After the decals dried, I applied glossy varnish again on the model to protect the decals. It is necessary to protect the model with varnish before completing one stage and moving on to the next. Otherwise, the underlying paint layer is damaged. Again, if you do not dry the varnish before proceeding to the next step, the varnish will also peel off. It is necessary to be careful against such dangers.


When the decals were finished, it was time for the oil painting stage, which is my favorite. First of all, I applied a filter on the outer surface of the bus in white, blue and brown colors. In this way, both the shine has gone and the ground has become ready for the weathering we will do later.


After the filter, I used oil paints to create contrast between the layers of the bus. It is important to wait for the underlying filter layer to dry completely before doing this.

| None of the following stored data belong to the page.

-- ==== Sys2Proof/Machine/KeypadTimers.lean ====
section
/-! DEFINITION. Keypad and timer instructions (45_keypad_timers.md). None accesses memory, none can fault. -/

namespace Sys2Proof.Machine

/-- skip-if-key-pressed X (R170): the key number is the low four bits of Vx (D13). -/
def execSkipIfKeyPressed (x : Reg) (s : State) : Host.Outcome State Fault Refusal :=
  .next (s.skipIf (s.keyAt (s.lowNibble x)))

/-- skip-if-key-not-pressed X (R171). -/
def execSkipIfKeyNotPressed (x : Reg) (s : State) : Host.Outcome State Fault Refusal :=
  .next (s.skipIf (!s.keyAt (s.lowNibble x)))

/-- get-delay X (R172). -/
def execGetDelay (x : Reg) (s : State) : Host.Outcome State Fault Refusal :=
  .next (s.setV x s.dt).advance

/-- wait-for-key X (R173): the least pressed key, or nothing written and PC on the instruction itself (D14; log 13). -/
def execWaitForKey (x : Reg) (s : State) : Host.Outcome State Fault Refusal :=
  match s.leastKey with
  | some k => .next (s.setV x (BitVec.ofNat 8 k)).advance
  | none => .next s

/-- set-delay X (R174). -/
def execSetDelay (x : Reg) (s : State) : Host.Outcome State Fault Refusal :=
  .next { s with dt := s.getV x }.advance

/-- set-sound X (R175): no sound output (D28). -/
def execSetSound (x : Reg) (s : State) : Host.Outcome State Fault Refusal :=
  .next { s with st := s.getV x }.advance

end Sys2Proof.Machine
end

Otherwise, you will completely delete the filter when painting with oil.


The bus had a body made by combining different plates. I tried to achieve contrast by painting each plate in a different color. Unfortunately, I noticed from the pictures that there were oil paint residues left in some places.


When the oil painting phase was finished, it was time to apply washes the bus. Since I didn't want to darken the color too much, I tried to do a light wash with black color.
 

Unfortunately, I could not reach my goal and the color darkened compared to its original state. I wanted to remove the wash solution using turpentine. But still it was not possible to lighten the darkened color.


After the washing phase was over, I covered the vehicle with matte varnish. Since the matte varnish creates a rough surface, it makes the weathering process very easy. But it is very important to wait for it to completely dry and harden. Otherwise, turpentine or white spirit may damage the varnish layer.


The windows of the bus looked very bright. I wanted to age the windows by dusting them. But I was worried that if I dusted too much, it would lose its transparency. I applied the raindrop solution that I had diluted too much on the windows. When I got the blur I wanted, I ended the process.


In fact, the side plates of the bus were ideal for streamlining. But I didn't want to make too much streaks in this vehicle. I made dust and mud on the chassis of the bus. I also dusted the fender part behind the wheels.


I dusted the wheels to look realistic. I did some puddle of dust between the rims. I wiped the parts of the wheels that contacted the ground with my hand to keep them shiny. This way I got a more realistic look.


The tarpaulin on the vehicle started to tear as soon as I touched it with a brush for weathering. I took parafilm over the torn areas and painted again. But this tearing problem recurred often.


I've had constant problems with the front wheel. The left front wheel broke off frequently. As I glued the broken wheel, the plastic started to melt. I solved this problem by adding extra part in between. Those who want to make this kit better pay attention to the front wheels.


I used washing liquids to create a dust and mud effect on the skirts of the vehicle's body. I applied these liquids to some places with a brush tip and to some places with a sponge. I applied it lightly as I didn't want it to be too powdery.


After dusting the edges, I tried softening the edges with washing liquids. Since I wanted it not to be too dusty in general, I reduced the excess parts by using white spirit.


After all the weathering stages of the bus were finished, I made a final check. When I saw that the decals were very erased, I went over the decals with turpentine and tried to reveal them.


Part of the tarpaulin on the bus was torn again. I drew parafilm and painted the torn part again, but it still tore again. I decided to leave it as it is.


I've never made a model of a wheeled vehicle before. This was the first time and it was really beautiful and fun to make. While this kit has a few issues, overall it's a nice and easy combination. I would recommend it if you are considering buying it.


After a long period of construction, I finished the bus and put it on display. While Roden's tanks had problems in the construction phase, such errors were rare in this bus. I put the model on display, planning to buy another bus in the future.